-- ==== Sys2Proof/Laws/KeepPhases.lean ====
section
/-! SUPPORT. What every operation of Machine/Phases.lean keeps. -/

namespace Sys2Proof.Machine

theorem intake_keeps {s0 : State} (d : Dom) (s : State) (h : Keeps s0 s) :
    Keeps s0 (intake d s) := by
  unfold intake
  repeat (first
      | with_reducible assumption | (with_reducible refine combErrors_keeps (h := ?_) ..)
      | (with_reducible refine bridgeErrors_keeps (h := ?_) ..) | (with_reducible refine modCell_keeps (h := ?_) ..)
      | (with_reducible refine keeps_foldl _ _ _ ?_ ?_) | split | dsimp only | (intro _ _ _))

theorem clearNow_keeps {s0 : State} (c : Fin 32) (s : State) (h : Keeps s0 s) :
    Keeps s0 (clearNow c s) := by
  unfold clearNow
  repeat (first
      | with_reducible assumption | (with_reducible refine modCell_keeps (h := ?_) ..)
      | (with_reducible refine clearData_keeps (h := ?_) ..) | split | dsimp only)

theorem windowCycle_keeps {s0 : State} (d : Dom) (phi : Nat) (cs : List (Fin 32)) (s : State) (h : Keeps s0 s) :
    Keeps s0 (windowCycle d phi cs s) := by
  unfold windowCycle
  repeat (first
      | with_reducible assumption | (with_reducible refine cellSlot_keeps (h := ?_) ..)
      | (with_reducible refine keeps_foldl _ _ _ ?_ ?_) | split | dsimp only | (intro _ _ _))

theorem windowCycles_keeps {s0 : State} (d : Dom) (phi : Nat) (cs : List (Fin 32)) (x4 : Nat) (x5 : State) (h : Keeps s0 x5) :
    Keeps s0 (windowCycles d phi cs x4 x5) := by
  induction x4 generalizing d phi cs x5 with
    | zero => (unfold windowCycles; repeat (first
      | with_reducible assumption | (with_reducible refine freeCycle_keeps (h := ?_) ..) | (with_reducible refine windowCycle_keeps (h := ?_) ..)
      | (with_reducible refine keeps_foldl _ _ _ ?_ ?_) | split | dsimp only | (intro _ _ _)
      | ((with_reducible refine keeps_mk ?_ ?_); rfl)))
    | succ k ih => (unfold windowCycles; repeat (first
      | with_reducible assumption | (with_reducible refine freeCycle_keeps (h := ?_) ..) | (with_reducible refine ih (h := ?_) ..)
      | (with_reducible refine windowCycle_keeps (h := ?_) ..) | (with_reducible refine keeps_foldl _ _ _ ?_ ?_)
      | split | dsimp only | (intro _ _ _) | ((with_reducible refine keeps_mk ?_ ?_); rfl)))

theorem execCellWindow_goes {s0 : State} (d : Dom) (n : Nat) (ups : List Upset) (s : State) (h : Keeps s0 s) :
    Goes s0 (execCellWindow d n ups s) := by
  unfold execCellWindow
  repeat (first
      | with_reducible assumption | (with_reducible refine goes_next ?_)
      | (with_reducible refine strike_keeps (h := ?_) ..) | (with_reducible refine clearNow_keeps (h := ?_) ..)
      | (with_reducible refine windowCycles_keeps (h := ?_) ..) | (with_reducible refine keeps_foldl _ _ _ ?_ ?_)
      | split | dsimp only | (intro _ _ _))

theorem chimneyLand_keeps {s0 : State} (c : Fin 32) (s : State) (h : Keeps s0 s) :
    Keeps s0 (chimneyLand c s) := by
  unfold chimneyLand
  repeat (first
      | with_reducible assumption | (with_reducible refine modCell_keeps (h := ?_) ..) | split | dsimp only)

theorem chimneyOne_keeps {s0 : State} (s : State) (c : Fin 32) (h : Keeps s0 s) :
    Keeps s0 (chimneyOne s c) := by
  unfold chimneyOne
  repeat (first
      | with_reducible assumption | (with_reducible refine chimneyLand_keeps (h := ?_) ..)
      | (with_reducible refine clearNow_keeps (h := ?_) ..) | (with_reducible refine raiseIf_keeps (h := ?_) ..)
      | (with_reducible refine modCell_keeps (h := ?_) ..) | (with_reducible refine raise_keeps (h := ?_) ..)
      | split | dsimp only)

theorem noneDone_keeps {s0 : State} (s : State) (c : Fin 32) (h : Keeps s0 s) :
    Keeps s0 (noneDone s c) := by
  unfold noneDone
  repeat (first
      | with_reducible assumption | (with_reducible refine raise_keeps (h := ?_) ..)
      | (with_reducible refine modCell_keeps (h := ?_) ..) | split | dsimp only)

theorem execChimneyPhase_goes {s0 : State} (d : Dom) (s : State) (h : Keeps s0 s) :
    Goes s0 (execChimneyPhase d s) := by
  unfold execChimneyPhase
  repeat (first
      | with_reducible assumption | (with_reducible refine goes_next ?_)
      | (with_reducible refine chimneyOne_keeps (h := ?_) ..) | (with_reducible refine modComb_keeps (h := ?_) ..)
      | (with_reducible refine noneDone_keeps (h := ?_) ..) | (with_reducible refine keeps_foldl _ _ _ ?_ ?_)
      | split | dsimp only | (intro _ _ _))

theorem outletM_keeps {s0 : State} (n : Nat) (vs : List (ChanId × F32)) (s : State) (h : Keeps s0 s) :
    Keeps s0 (outletM n vs s) := by
  exact keeps_mk rfl h

theorem outletF_keeps {s0 : State} (n : Nat) (vs : List (ChanId × F32)) (s : State) (h : Keeps s0 s) :
    Keeps s0 (outletF n vs s) := by
  exact keeps_mk rfl h

theorem outletS_keeps {s0 : State} (n : Nat) (vs : List (ChanId × F32)) (s : State) (h : Keeps s0 s) :
    Keeps s0 (outletS n vs s) := by
  exact keeps_mk rfl h

theorem outletOut_keeps {s0 : State} (d : Dom) (vs : List (ChanId × F32)) (s : State) (h : Keeps s0 s) :
    Keeps s0 (outletOut d vs s) := by
  unfold outletOut
  repeat (first
      | with_reducible assumption | (with_reducible refine outletM_keeps (h := ?_) ..)
      | (with_reducible refine outletF_keeps (h := ?_) ..) | (with_reducible refine outletS_keeps (h := ?_) ..)
      | split | dsimp only)

theorem outletBridges_keeps {s0 : State} (d : Dom) (vs : List (ChanId × F32)) (s : State) (h : Keeps s0 s) :
    Keeps s0 (outletBridges d vs s) := by
  unfold outletBridges
  repeat (first
      | with_reducible assumption | (with_reducible refine bridgeWrite_keeps (h := ?_) ..) | split | dsimp only)

theorem execOutletPhase_goes {s0 : State} (d : Dom) (ups : List Upset) (s : State) (h : Keeps s0 s) :
    Goes s0 (execOutletPhase d ups s) := by
  unfold execOutletPhase
  repeat (first
      | with_reducible assumption | (with_reducible refine goes_next ?_)
      | (with_reducible refine strike_keeps (h := ?_) ..) | (with_reducible refine outletOut_keeps (h := ?_) ..)
      | (with_reducible refine combErrors_keeps (h := ?_) ..)
      | (with_reducible refine outletBridges_keeps (h := ?_) ..) | split | dsimp only)

end Sys2Proof.Machine
end

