-- ==== Sys2Proof/Laws/State.lean ====
section
/-! SUPPORT. The fields of the state after each update of one part of it: the part is changed as the update says, and
every other field is as before. -/

namespace Sys2Proof.Machine

/-! ### raise -/

@[simp] theorem raise_evt (n : Nat) (d : Word) (s : State) :
    (raise n d s).evt = raiseEvt n d s.evt := rfl
@[simp] theorem raise_pending (n : Nat) (d : Word) (s : State) : (raise n d s).pending = s.pending := rfl
@[simp] theorem raise_fresh (n : Nat) (d : Word) (s : State) : (raise n d s).fresh = s.fresh := rfl
@[simp] theorem raise_pow (n : Nat) (d : Word) (s : State) : (raise n d s).pow = s.pow := rfl
@[simp] theorem raise_flt (n : Nat) (d : Word) (s : State) : (raise n d s).flt = s.flt := rfl
@[simp] theorem raise_keeper (n : Nat) (d : Word) (s : State) : (raise n d s).keeper = s.keeper := rfl
@[simp] theorem raise_hearth (n : Nat) (d : Word) (s : State) : (raise n d s).hearth = s.hearth := rfl
@[simp] theorem raise_scan (n : Nat) (d : Word) (s : State) : (raise n d s).scan = s.scan := rfl
@[simp] theorem raise_host (n : Nat) (d : Word) (s : State) : (raise n d s).host = s.host := rfl
@[simp] theorem raise_mbx (n : Nat) (d : Word) (s : State) : (raise n d s).mbx = s.mbx := rfl
@[simp] theorem raise_ram (n : Nat) (d : Word) (s : State) : (raise n d s).ram = s.ram := rfl
@[simp] theorem raise_ianik (n : Nat) (d : Word) (s : State) : (raise n d s).ianik = s.ianik := rfl
@[simp] theorem raise_hive (n : Nat) (d : Word) (s : State) : (raise n d s).hive = s.hive := rfl
@[simp] theorem raise_bel (n : Nat) (d : Word) (s : State) : (raise n d s).bel = s.bel := rfl
@[simp] theorem raise_stove (n : Nat) (d : Word) (s : State) : (raise n d s).stove = s.stove := rfl
@[simp] theorem raise_rx (n : Nat) (d : Word) (s : State) : (raise n d s).rx = s.rx := rfl
@[simp] theorem raise_tx (n : Nat) (d : Word) (s : State) : (raise n d s).tx = s.tx := rfl
@[simp] theorem raise_grps (n : Nat) (d : Word) (s : State) : (raise n d s).grps = s.grps := rfl
@[simp] theorem raise_hw (n : Nat) (d : Word) (s : State) : (raise n d s).hw = s.hw := rfl
@[simp] theorem raise_dmpr (n : Nat) (d : Word) (s : State) : (raise n d s).dmpr = s.dmpr := rfl
@[simp] theorem raise_care (n : Nat) (d : Word) (s : State) : (raise n d s).care = s.care := rfl
@[simp] theorem raise_p0 (n : Nat) (d : Word) (s : State) : (raise n d s).p0 = s.p0 := rfl
@[simp] theorem raise_boot (n : Nat) (d : Word) (s : State) : (raise n d s).boot = s.boot := rfl

/-! ### stage -/

@[simp] theorem stage_ianik (m : Nat) (t : BitVec 16) (e : Nat) (c : Change) (s : State) :
    (stage m t e c s).ianik = { s.ianik with staged := s.ianik.staged ++ [{ frame := e, chg := c, cmd := (m, s.stove.frame), tag := t, shake := if crossingTaken c s then .waits else .raised }] } := rfl
@[simp] theorem stage_pending (m : Nat) (t : BitVec 16) (e : Nat) (c : Change) (s : State) : (stage m t e c s).pending = s.pending := rfl
@[simp] theorem stage_fresh (m : Nat) (t : BitVec 16) (e : Nat) (c : Change) (s : State) : (stage m t e c s).fresh = s.fresh := rfl
@[simp] theorem stage_pow (m : Nat) (t : BitVec 16) (e : Nat) (c : Change) (s : State) : (stage m t e c s).pow = s.pow := rfl
@[simp] theorem stage_flt (m : Nat) (t : BitVec 16) (e : Nat) (c : Change) (s : State) : (stage m t e c s).flt = s.flt := rfl
@[simp] theorem stage_keeper (m : Nat) (t : BitVec 16) (e : Nat) (c : Change) (s : State) : (stage m t e c s).keeper = s.keeper := rfl
@[simp] theorem stage_hearth (m : Nat) (t : BitVec 16) (e : Nat) (c : Change) (s : State) : (stage m t e c s).hearth = s.hearth := rfl
@[simp] theorem stage_scan (m : Nat) (t : BitVec 16) (e : Nat) (c : Change) (s : State) : (stage m t e c s).scan = s.scan := rfl
@[simp] theorem stage_evt (m : Nat) (t : BitVec 16) (e : Nat) (c : Change) (s : State) : (stage m t e c s).evt = s.evt := rfl
@[simp] theorem stage_host (m : Nat) (t : BitVec 16) (e : Nat) (c : Change) (s : State) : (stage m t e c s).host = s.host := rfl
@[simp] theorem stage_mbx (m : Nat) (t : BitVec 16) (e : Nat) (c : Change) (s : State) : (stage m t e c s).mbx = s.mbx := rfl
@[simp] theorem stage_ram (m : Nat) (t : BitVec 16) (e : Nat) (c : Change) (s : State) : (stage m t e c s).ram = s.ram := rfl
@[simp] theorem stage_hive (m : Nat) (t : BitVec 16) (e : Nat) (c : Change) (s : State) : (stage m t e c s).hive = s.hive := rfl
@[simp] theorem stage_bel (m : Nat) (t : BitVec 16) (e : Nat) (c : Change) (s : State) : (stage m t e c s).bel = s.bel := rfl
@[simp] theorem stage_stove (m : Nat) (t : BitVec 16) (e : Nat) (c : Change) (s : State) : (stage m t e c s).stove = s.stove := rfl
@[simp] theorem stage_rx (m : Nat) (t : BitVec 16) (e : Nat) (c : Change) (s : State) : (stage m t e c s).rx = s.rx := rfl
@[simp] theorem stage_tx (m : Nat) (t : BitVec 16) (e : Nat) (c : Change) (s : State) : (stage m t e c s).tx = s.tx := rfl
@[simp] theorem stage_grps (m : Nat) (t : BitVec 16) (e : Nat) (c : Change) (s : State) : (stage m t e c s).grps = s.grps := rfl
@[simp] theorem stage_hw (m : Nat) (t : BitVec 16) (e : Nat) (c : Change) (s : State) : (stage m t e c s).hw = s.hw := rfl
@[simp] theorem stage_dmpr (m : Nat) (t : BitVec 16) (e : Nat) (c : Change) (s : State) : (stage m t e c s).dmpr = s.dmpr := rfl
@[simp] theorem stage_care (m : Nat) (t : BitVec 16) (e : Nat) (c : Change) (s : State) : (stage m t e c s).care = s.care := rfl
@[simp] theorem stage_p0 (m : Nat) (t : BitVec 16) (e : Nat) (c : Change) (s : State) : (stage m t e c s).p0 = s.p0 := rfl
@[simp] theorem stage_boot (m : Nat) (t : BitVec 16) (e : Nat) (c : Change) (s : State) : (stage m t e c s).boot = s.boot := rfl
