-- ==== Sys2Proof/Tests/Slice0.lean ====
section
/-! SUPPORT. The tests: ill-formed commands are refused, the hypotheses of every statement are met by a state, and
small checks of one step against the spec's numbers. -/

namespace Sys2Proof.Tests

open Sys2Proof Sys2Proof.Machine

/-! Each of these proofs asks the kernel to compute, and a proof that waits for the kernel keeps a thread: they are
elaborated one after another. -/

set_option Elab.async false

/-! ### A state that runs, and requests -/

/-- RUN with every sequencer released, presence held, and protocol version 3 on every mailbox. -/
def s0 : State :=
  { pow := { st := .run, seqHive := true, seqBel := true, seqHw := .replicate 2 true }
    keeper := { isOpen := true }, mbx := .replicate 4 { ver := 3 } }

/-- A version 3 request with a target word and payload words. -/
def rq (t : Word) (ws : List Word) : Req := ⟨3, 0, 7, BitVec.ofNat 16 (4 * ws.length), t, ws⟩

/-- STANDBY with every sequencer held. -/
def sHiveoff : State :=
  { s0 with
    pow := { s0.pow with st := .standby, seqHive := false, seqBel := false, seqHw := .replicate 2 false } }

/-- Every Bellows channel in QUIET. -/
def sQuiet : State :=
  { s0 with
    bel := { s0.bel with ch := s0.bel.ch.map (fun c => { c with st := .quiet }) } }

/-- A node on each chain. -/
def sNode : State :=
  { s0 with
    hw := .replicate 2 { nodes := [⟨[], 1, 0, 0, []⟩] } }

/-- Rings ready for playback, and devices present. -/
def sRing : State :=
  { s0 with
    p0 := {
      prof := .replicate 15 { w4 := 0x202 }
      rings := .replicate 16 { st := .ready, kind := .playback, k := 8, c := 1 } } }

/-- An image update session on slot A. -/
def sSession : State :=
  { s0 with
    boot := { s0.boot with session := some false } }

/-- Slot A booted and on trial. -/
def sTrial : State :=
  { s0 with
    boot := { s0.boot with src := .slotA }
    p0 := {
      prof := .replicate 15 { w4 := 0x202 }, mem := [(0x100000, 0), (0x100001, 0), (0x100002, 0)] } }

/-- A manifest with tuning 0. -/
def sMan : State :=
  { s0 with
    boot := { s0.boot with man := some ⟨0, 1, 0, [⟨4, false, false, 0, 0, 1, 4⟩], [], 0⟩ } }

/-- A gain record in the bulk area. -/
def sBulk : State :=
  { s0 with
    ram := wrW [] 0x1004 1 }

/-- Cells with images in every bank. -/
def sSwap : State :=
  { s0 with
    hive := {
      cells := .replicate 32 {
        role := some ⟨.M, 0⟩
        mem := { pmeta := .replicate 2 { image := 1 }, cmeta := .replicate 2 { image := 1 } } } } }

/-- The ROM waiting for a push. -/
def sRom : State :=
  { s0 with
    pow := { s0.pow with st := .powerUp }, boot := { s0.boot with step := 9, wait := true, src := .push } }

/-- Capture rings that run. -/
def sMic : State :=
  { s0 with
    p0 := { s0.p0 with rings := .replicate 16 { st := .running, kind := .capture, k := 1000, c := 1 } } }

/-- Capture rings with four frames. -/
def sCap : State :=
  { s0 with
    p0 := { s0.p0 with rings := .replicate 16 { st := .running, kind := .capture, k := 10, c := 1, fill := 4 } } }

/-! ### Every mailbox command is accepted somewhere -/

theorem test_accepts_system_1 :
    Accepts sysInfoDef 1 (rq 0x0 []) s0 ∧
    Accepts sysHelloDef 1 (rq 0x0 [2]) s0 ∧
    Accepts sysPowerDef 1 (rq 0x0 [0]) s0 ∧
    Accepts sysLoopbackDef 1 (rq 0x0 []) s0 ∧
    Accepts sysPresenceDef 1 (rq 0x0 [0]) s0 := by
  unfold Accepts; decide +kernel

theorem test_accepts_system_2 :
    Accepts sysResetDef 1 (rq 0x0 [0]) s0 ∧
    Accepts sysWatchdogDef 1 (rq 0x0 [0]) s0 := by
  unfold Accepts; decide +kernel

[Exercise objective] Every line above that includes the string "SUPPORT" needs to be copied.

[Task response]
/-! SUPPORT. What every operation of Machine/Phases.lean keeps. -/
/-! SUPPORT. The fields of the state after each update of one part of it: the part is changed as the update says, and
/-! SUPPORT. The tests: ill-formed commands are refused, the hypotheses of every statement are met by a state, and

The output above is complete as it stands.